Yesterday morning, I asked her what she dreamed about again. Her eyes lit up and she said, “Papa!!!” (Chris’ Dad). I said “what about Papa?”
“Papa CANDY!!”
“What else did you dream about?”
“What about David?”
“David CANDY!!!”

So, as far as I can tell, I’m supposing that she’s waking up screaming because somebody took her dream candy away.

4 thoughts on “Sweet Dreams are Made of This. . .

  1. My niece use to have nightmares sometimes.Then she would be scared a long time after she woke up.I think she gets that from her auntie(me).
    When I want to know what she dreamed about I just say what did you just see.
    That’s a good why to describe a dream by the way sleepy TV I’m going to have to use that one.

  2. Did you start asking her about dreams after my post about David’s dream?

    Nightmares where they wake up inconsolable in my opinion is spiritual warfare.

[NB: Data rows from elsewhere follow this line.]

-- ==== Sys2Proof/Certificates/Slice0/Obligations.lean ====
section
/-! DEFINITION. The statements for the provers. -/

open Sys2Proof Sys2Proof.Machine

/-- For every command and state, a step of the state with that command at the front of its queue is the command's effect on the state with the rest of the
queue; on an empty queue the step leaves the state as it is. That commands wait in a queue, and that an empty queue idles, is the model's convention
(log entries 1 and 2). -/
def Obligations.StepRunsFrontCommand : Prop :=
  (∀ (c : Instr) (rest : List Instr) (s : State), step (s.withPending (c :: rest)) = exec c (s.withPending rest)) ∧
  ∀ s : State, s.pending = [] → step s = .next s

/-- A correction smaller in magnitude than a quarter of T_frame is added to the slew still being spread; any other moves the time at once; in both cases
ETH_PTP_OFFSET shows the offset that the correction takes back and nothing but the time base and ETH_STATUS.PTP_PORT changes. In HOLDOVER, and in a
chain on every device but the head, nothing is corrected. Loss of synchronisation sets HOLDOVER; its return in HOLDOVER clears it and applies the
whole difference as one correction. (R24; the free port number is log entry 11.) -/
def Obligations.TimeBaseCorrections : Prop :=
  ∀ (delta : Int) (s : State), s.registersWf = true →
    (s.flag Reg.FRAME_STATUS.HOLDOVER = false → s.ownTime = true → 4 * delta.natAbs < s.periodNs →
      Answers (.ptpCorrection delta) s fun t => t.frame = { s.frame with slewLeft := s.frame.slewLeft + delta } ∧
        t.get Reg.ETH_PTP_OFFSET.OFFSET = ((-delta) % 2 ^ 32).toNat ∧
        Changes s t [.frame, .fresh] [Reg.ETH_PTP_OFFSET.OFFSET, Reg.ETH_STATUS.PTP_PORT]) ∧
    (s.flag Reg.FRAME_STATUS.HOLDOVER = false → s.ownTime = true → s.periodNs ≤ 4 * delta.natAbs →
      Answers (.ptpCorrection delta) s fun t => t.frame = { s.frame with now := s.frame.now + delta } ∧
        t.get Reg.ETH_PTP_OFFSET.OFFSET = ((-delta) % 2 ^ 32).toNat ∧
        Changes s t [.frame, .fresh] [Reg.ETH_PTP_OFFSET.OFFSET, Reg.ETH_STATUS.PTP_PORT]) ∧
    (s.flag Reg.FRAME_STATUS.HOLDOVER = true ∨ s.ownTime = false → exec (.ptpCorrection delta) s = .next s) ∧
    (Answers .syncLoss s fun t => t.get Reg.ETH_STATUS.PTP_SYNCED = 0 ∧
      t.get Reg.FRAME_STATUS.HOLDOVER = (if s.ownTime then 1 else s.get Reg.FRAME_STATUS.HOLDOVER) ∧
      Changes s t [] [Reg.ETH_STATUS.PTP_SYNCED, Reg.FRAME_STATUS.HOLDOVER]) ∧
    (s.flag Reg.FRAME_STATUS.HOLDOVER = true → s.ownTime = true →
      Answers (.syncReturn delta) s fun t => t.get Reg.FRAME_STATUS.HOLDOVER = 0 ∧ t.get Reg.ETH_STATUS.PTP_SYNCED = 1 ∧
        t.frame = (if 4 * delta.natAbs < s.periodNs then { s.frame with slewLeft := s.frame.slewLeft + delta }
          else { s.frame with now := s.frame.now + delta }) ∧
        Changes s t [.frame, .fresh]
          [Reg.ETH_STATUS.PTP_SYNCED, Reg.FRAME_STATUS.HOLDOVER, Reg.ETH_PTP_OFFSET.OFFSET, Reg.ETH_STATUS.PTP_PORT])

/-- Frame k starts where frames run and its epoch is later than the highest started one: the device is in that frame, the time is its frame start, the
committed shadow set has taken effect and is empty, and the epoch is under assembly with its admission open. A frame that may not start changes
nothing. Admission close closes the admission of the epoch under assembly, whose number stays. (R13, R21, R24, R133, R140.) -/
def Obligations.FrameStartOpensEpoch : Prop :=
  ∀ (s : State) (img : Image), s.registersWf = true → s.cfg.image = some img →
    (∀ k : Nat, s.mayStart k = true → Answers (.frameStart k) s fun t =>
      t.frame.inFrame = true ∧ t.frame.k = k ∧ t.frame.highest = some k ∧ t.frame.shadow = s.startsShadow ∧ t.frame.committed = false ∧
      t.get Reg.FRAME_STATUS.FRAME_ACTIVE = 1 ∧ t.cfg.committedSet = [] ∧ t.cfg.firstStarted = true ∧
      t.world.active = true ∧ t.world.closed = false ∧ t.world.epoch = epochOf k ∧ t.world.snap = [] ∧
      t.world.prev = (completeAssembly s img).world.prev) ∧
    (∀ k : Nat, s.mayStart k = false → exec (.frameStart k) s = .next s) ∧
    (s.frame.inFrame = true → s.world.active = true → s.world.closed = false → Answers .admissionClose s fun t =>
      t.world.closed = true ∧ t.world.epoch = s.world.epoch ∧ t.die = s.die)

/-- A SWITCH from a source that is not the Owner is NOT_OWNER; one whose other slot is no candidate, or no newer than the running image, has RESULT 3;
with no image, during another switch or hold, in SAFE_STATE, terminal hold, a restart, a wake or shadow frames, or while no frames run it is
NOT_READY; a conflicting maintenance activity makes it BUSY_CONFLICT. Otherwise RESULT is 0, PHASE is 1 until the preparation ends, the token is held
and a load attempt on the other slot has begun. (R85, R86, Table 3-4. That the access status follows the source is R603.) -/
def Obligations.StructSwitchIsTakenOrRefused : Prop :=
  ∀ (src : Source) (s : State), s.registersWf = true →
    (s.isOwner src = false → Answers (.structSwitch src) s fun t => t.get Reg.CONFIG_SWITCH_STATUS.RESULT = 1 ∧ t.access = 1 ∧
      Changes s t [.access] [Reg.CONFIG_SWITCH_STATUS.RESULT]) ∧
    (s.isOwner src = true → s.cfg.image = none → Answers (.structSwitch src) s fun t =>
      t.get Reg.CONFIG_SWITCH_STATUS.RESULT = 0xB ∧ t.fault = s.fault ∧ t.cfg = s.cfg) ∧
    (s.isOwner src = true → s.cfg.image.isSome = true → Answers (.structSwitch src) s fun t =>
      let other := 1 - s.get Reg.CONFIG_SLOT_ACTIVE.SLOT
      let run := s.get64 Reg.CONFIG_ACTIVE_SEQ_LO.SEQ_LO Reg.CONFIG_ACTIVE_SEQ_HI.SEQ_HI
      if s.candidate? other = false ∨ (s.slotOf other).sequence ≤ run then
        t.get Reg.CONFIG_SWITCH_STATUS.RESULT = 3 ∧ t.fault = s.fault ∧ t.cfg = s.cfg
      else if s.switching = true ∨ s.unsettled = true ∨ s.frame.running = false then
        t.get Reg.CONFIG_SWITCH_STATUS.RESULT = 0xB ∧ t.fault = s.fault ∧ t.cfg = s.cfg
      else if s.fault.tokens.any (conflicts switchToken) = true then
        t.get Reg.CONFIG_SWITCH_STATUS.RESULT = 2 ∧ t.fault = s.fault ∧ t.cfg = s.cfg
      else
        t.get Reg.CONFIG_SWITCH_STATUS.RESULT = 0 ∧ t.get Reg.CONFIG_SWITCH_STATUS.PHASE = 1 ∧
        t.fault.tokens = s.fault.tokens ++ [switchToken] ∧ t.get Reg.CONFIG_LOAD_STATUS.SLOT = other ∧
        t.cfg.image = s.cfg.image ∧ t.frame = s.frame)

I suggest that while one of you calmly talks to her, the other one needs to be praying over her quietly. Every night, ask God to put a hedge of protection around her dreams. I know we laugh them off as just the way our mind works, but I am convinced dreams can be much more than that, and can be one of the primary ways the enemy tries to attack our children, but it can also be one of the primary ways children learn to “hear” God.

  3. Jennifer – No I don’t think it was specifically related to David’s dreams, I think that like you, I have always just been fascinated by dreams. Especially due to my own “Extreme Dreaming” issues. But I did love David’s dream story not long ago!!